Using the listing below, print exactly everything from the line with "(256 ≤ imm.toNat" down to the line with "16 * q.val)", both included, and nothing more.

------ Source data ------

-- ==== Sys2Proof/Certificates/Slice0/Obligations.lean ====
section
/-! DEFINITION. The statements about the machine, for the provers. Each is the meaning of its numbered rules, said of `exec` and `step`; a
clause that rests on a choice of the model says so and names its log entry. -/

open Sys2Proof Sys2Proof.Machine

/-- A step of the block: with a command at the front of its queue it runs that command on the state with the queue's rest; with nothing
queued one cycle of the milepost clock passes (the model's choice, log entry 3). -/
def Obligations.StepRunsFront : Prop :=
  (∀ (c : Instr) (s : State), step { s with pending := c :: s.pending } = exec c s) ∧
  (∀ s : State, s.pending = [] → step s = .next s.clockCycle)

/-- Every command that names units the HX7 has completes in every state; one that names a unit it does not have is no command of the part,
and the machine stops on it, by name (the model's choice, log entry 4). -/
def Obligations.CommandsOfThePart : Prop :=
  ∀ (c : Instr) (s : State), (c.wf = true → ∃ t, exec c s = .next t) ∧ (c.wf = false → exec c s = .fault .noSuchUnit)

/-- No command and no cycle of the clock reaches into the queue: after a step the queue is what it was without its front. -/
def Obligations.QueueUntouched : Prop :=
  ∀ (s t : State), step s = .next t → t.pending = s.pending.drop 1

/-- The state after reset (R539, R466, R413, R480, R385, Tables 7.7, 13.4, 15.1, 16.1): the part as delivered, with PORST_N asserted (that
it is at that point is the model's choice, log entry 1): nothing queued, no item, no seat, no key and no BBK, VENDOR_PROVISIONED, the backup
domain unpowered, the vault UNFORMATTED, both ports DOWN, the counter at 0 and INVALID, the pool's credit 0, no fault, and the lapse flag set. -/
def Obligations.ResetState : Prop :=
  let s := State.reset
  s.pending = [] ∧ Canonical s ∧ s.lc.code = 0x02 ∧ s.lc.shadow = ~~~s.lc.code ∧ s.lc.gen = 2 ∧ s.tamper.powered = false ∧ s.keys.bbk = .none ∧
  s.keys.caddy = [] ∧ s.keys.warm = [] ∧ s.depot.items = [] ∧ s.depot.warmFloor = 2 ∧ s.depot.sleepDelay = 200 ∧ s.held = [] ∧
  (∀ u : SeatRef, s.seat u = Seat.empty) ∧ (∀ c t, (s.te c t).serial = 1) ∧ (∀ l, (s.lane l).state = .closed) ∧
  s.tenancy.profile = .unformatted ∧ s.tenancy.parts = [] ∧ s.vault.state = .unformatted ∧ s.vault.timeoutUs = 100 ∧ s.journal.ring = [] ∧
  (∀ p, p < 2 → (s.port p).link = .down ∧ (s.port p).sessions = []) ∧ (∀ f, (s.func f).ringEnable = false ∧ (s.func f).mbxBusy = false) ∧
  s.time.secs = 0 ∧ s.time.nanos = 0 ∧ s.time.quality = .invalid ∧ s.entropy.credit = 0 ∧ s.entropy.serial = 0 ∧ s.faults.queue = [] ∧
  s.faults.seq = 0 ∧ s.faults.grave = false ∧ s.steward.epoch = 0 ∧ s.steward.epochShadow = ~~~s.steward.epoch ∧ s.steward.lapse = true ∧
  s.power.dev = .booting ∧ s.power.porst = true ∧ (∀ n, n ≤ 10 → (s.source n).cfg = SourceCfg.default n ∧ (s.source n).armed = true)

/-- Every step keeps the byte memory canonical: addresses strictly rising and no cell listed that reads as an unlisted one (the form of the
model's memory, log entry 7), so that equal memories are equal data, whatever command runs and from whatever state. -/
def Obligations.CanonicalKept : Prop :=
  ∀ (s t : State), Canonical s → step s = .next t → Canonical t

/-- The frame of every command: when `exec` answers a next state, every field of the state outside the ones `writes` lists for the command is
what it was, the queue among them, and the byte memory stays canonical. -/
def Obligations.FramesOfCommands : Prop :=
  ∀ (c : Instr) (s t : State), exec c s = .next t → Kept (writes c) s t

/-- Registers (02 Table 2.1): g0 reads zero and ignores writes; a write of another register is read back and leaves every other one;
g31 is banked per world, and a block register holds what was written to it. -/
def Obligations.RegisterFile : Prop :=
  ∀ (x : Seat) (i j : Fin 32) (v : Word) (a b : Fin 8) (w : Block),
    x.reg 0 = 0 ∧ (x.setReg i v).reg j = (if j = i ∧ i ≠ 0 then v else x.reg j) ∧
    (x.world = .vendor → (x.setReg i v).sp = x.sp) ∧ (x.world = .tenant → (x.setReg i v).vsp = x.vsp) ∧
    (x.setReg i v).b = x.b ∧ (x.setReg i v).k = x.k ∧
    (x.setBlk a w).blk b = (if b = a then w else x.blk b) ∧ (x.setBlk a w).g = x.g

/-- The integer instructions (R49, Table 2.5): each writes its result to rd, takes its cycles, and changes nothing else.

The immediate instructions and BSWAP (R49, R50, R46, Table 2.6): each writes its result to rd in one cycle and changes nothing
else; SHI's operation is selected by imm16[7:6], its amount by imm16[5:0], and imm16[15:8] must be zero. -/
def Obligations.IntegerInstructions : Prop :=
  (∀ (s : State) (u : SeatRef) (rd a b : Fin 32), Runs s u →
      let x := (s.seat u).plain
      let p := x.reg a
      let q := x.reg b
      let n := q.toNat % 64
      let gives := fun (v : Word) (cost : Nat) => Ran u s (x.setReg rd v) (x.pc + 4) cost
      Completes (.add u rd a b) s (gives (p + q) 1) ∧
      Completes (.sub u rd a b) s (gives (p - q) 1) ∧
      Completes (.and u rd a b) s (gives (p &&& q) 1) ∧
      Completes (.or u rd a b) s (gives (p ||| q) 1) ∧
      Completes (.xor u rd a b) s (gives (p ^^^ q) 1) ∧
      Completes (.sll u rd a b) s (gives (p <<< n) 1) ∧
      Completes (.srl u rd a b) s (gives (p >>> n) 1) ∧
      Completes (.sra u rd a b) s (gives (p.sshiftRight n) 1) ∧
      Completes (.rol u rd a b) s (gives ((p <<< n) ||| (p >>> (64 - n))) 1) ∧
      Completes (.slt u rd a b) s (gives (if p.toInt < q.toInt then 1 else 0) 1) ∧
      Completes (.sltu u rd a b) s (gives (if p.toNat < q.toNat then 1 else 0) 1) ∧
      Completes (.mul u rd a b) s (gives (p * q) 3) ∧
      Completes (.mulhu u rd a b) s (gives (BitVec.ofNat 64 (p.toNat * q.toNat / 2 ^ 64)) 4) ∧
      Completes (.cmovz u rd a b) s (Ran u s (if q = 0 then x.setReg rd p else x) (x.pc + 4) 1)) ∧
  (∀ (s : State) (u : SeatRef) (rd a : Fin 32) (imm : BitVec 16) (q : Fin 4), Runs s u →
      let x := (s.seat u).plain
      let p := x.reg a
      let n := imm.toNat % 64
      let gives := fun (v : Word) => Ran u s (x.setReg rd v) (x.pc + 4) 1
      Completes (.addi u rd a imm) s (gives (p + imm.signExtend 64)) ∧
      Completes (.andi u rd a imm) s (gives (p &&& imm.zeroExtend 64)) ∧
      Completes (.ori u rd a imm) s (gives (p ||| imm.zeroExtend 64)) ∧
      Completes (.xori u rd a imm) s (gives (p ^^^ imm.zeroExtend 64)) ∧
      Completes (.slti u rd a imm) s (gives (if p.toInt < (imm.signExtend 64).toInt then 1 else 0)) ∧
      (imm.toNat < 64 → Completes (.shi u rd a imm) s (gives (p <<< n))) ∧
      (64 ≤ imm.toNat → imm.toNat < 128 → Completes (.shi u rd a imm) s (gives (p >>> n))) ∧
      (128 ≤ imm.toNat → imm.toNat < 192 → Completes (.shi u rd a imm) s (gives (p.sshiftRight n))) ∧
      (192 ≤ imm.toNat → imm.toNat < 256 → Completes (.shi u rd a imm) s (gives ((p <<< n) ||| (p >>> (64 - n))))) ∧
      (256 ≤ imm.toNat → Completes (.shi u rd a imm) s fun t => t = s.raise u 0x01) ∧
      Completes (.insq u rd q imm) s (fun t => ∃ v : Word, gives v t ∧
        ∀ i : Fin 64, v.getLsbD i = if 16 * q.val ≤ i.val ∧ i.val < 16 * q.val + 16 then imm.getLsbD (i.val - 16 * q.val)
          else (x.reg rd).getLsbD i) ∧
      Completes (.bswap u rd a) s (fun t => ∃ v : Word, gives v t ∧
        ∀ i : Fin 64, v.getLsbD i = p.getLsbD (8 * (7 - i.val / 8) + i.val % 8)))

/-- SYS (R51, Table 2.7): what each index reads. A first half of the milepost keeps the sample its other half shows to the very next
instruction; index 0x0010 takes 8 bytes of the cluster's expander, and where they are not there waits for them at no cost, asking for a
seed if none is there; an index the table does not define is illegal. -/
def Obligations.SystemValues : Prop :=
  ∀ (s : State) (u : SeatRef) (rd : Fin 32), Runs s u →
    let x := s.seat u
    let gives := fun (y : Seat) (v : Word) => Ran u s (y.setReg rd v) (x.pc + 4) 1
    Completes (.sys u rd 0x0) s (gives x.plain x.desc.ticket) ∧
    Completes (.sys u rd 0x1) s (gives x.plain (x.desc.seq.zeroExtend 64)) ∧
    Completes (.sys u rd 0x2) s (gives x.plain (x.desc.colour.zeroExtend 64)) ∧
    Completes (.sys u rd 0x3) s (gives x.plain (BitVec.ofNat 64 x.desc.len)) ∧
    Completes (.sys u rd 0x4) s (gives x.plain (x.desc.id.zeroExtend 64)) ∧
    (x.sample = .none → Completes (.sys u rd 0x5) s
      (gives { x with sample := some (false, s.time.secs, s.time.nanos, s.time.frac) } (s.time.secs.zeroExtend 64))) ∧
    (x.sample = .none → Completes (.sys u rd 0x6) s
      (gives { x with sample := some (true, s.time.secs, s.time.nanos, s.time.frac) }
        ((s.time.nanos.zeroExtend 64 <<< 16) ||| s.time.frac.zeroExtend 64))) ∧
    (∀ a b c, x.sample = some (true, a, b, c) → Completes (.sys u rd 0x5) s (gives x.plain (a.zeroExtend 64))) ∧
    (∀ a b c, x.sample = some (false, a, b, c) → Completes (.sys u rd 0x6) s
      (gives x.plain ((b.zeroExtend 64 <<< 16) ||| c.zeroExtend 64))) ∧
    Completes (.sys u rd 0x7) s (gives x.plain (BitVec.ofNat 64 x.cycles)) ∧
    Completes (.sys u rd 0x8) s (gives x.plain ((srcTe u).zeroExtend 64)) ∧
    Completes (.sys u rd 0x9) s (gives x.plain (x.status.zeroExtend 64)) ∧
    (let e := s.expander u.cluster
     8 ≤ e.buffer.length → e.katFailed = false → s.expanderHeld u.cluster = false →
      Completes (.sys u rd 0x10) s
        (Ran u (s.setExpander u.cluster { e with buffer := e.buffer.drop 8 })
          (x.plain.setReg rd (BitVec.ofNat 64 (fieldBE e.buffer 0 8))) (x.pc + 4) 4)) ∧
    (let e := s.expander u.cluster
     e.buffer.length < 8 ∨ e.katFailed = true ∨ s.expanderHeld u.cluster = true →
      Completes (.sys u rd 0x10) s fun t => t.seat u = { x.plain with phase := .drbgWait rd } ∧
        (t.expander u.cluster).waiting = e.waiting ++ [.seat u] ∧ (t.expander u.cluster).buffer = e.buffer ∧
        ((e.seeded && !e.required) = false → Draw.expander u.cluster ∈ t.entropy.draws)) ∧
    (∀ i : BitVec 16, 9 < i.toNat → i ≠ 0x10 → Completes (.sys u rd i) s fun t => t = s.raise u 0x01)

------

- Final answer:
      (256 ≤ imm.toNat → Completes (.shi u rd a imm) s fun t => t = s.raise u 0x01) ∧
      Completes (.insq u rd q imm) s (fun t => ∃ v : Word, gives v t ∧
        ∀ i : Fin 64, v.getLsbD i = if 16 * q.val ≤ i.val ∧ i.val < 16 * q.val + 16 then imm.getLsbD (i.val - 16 * q.val)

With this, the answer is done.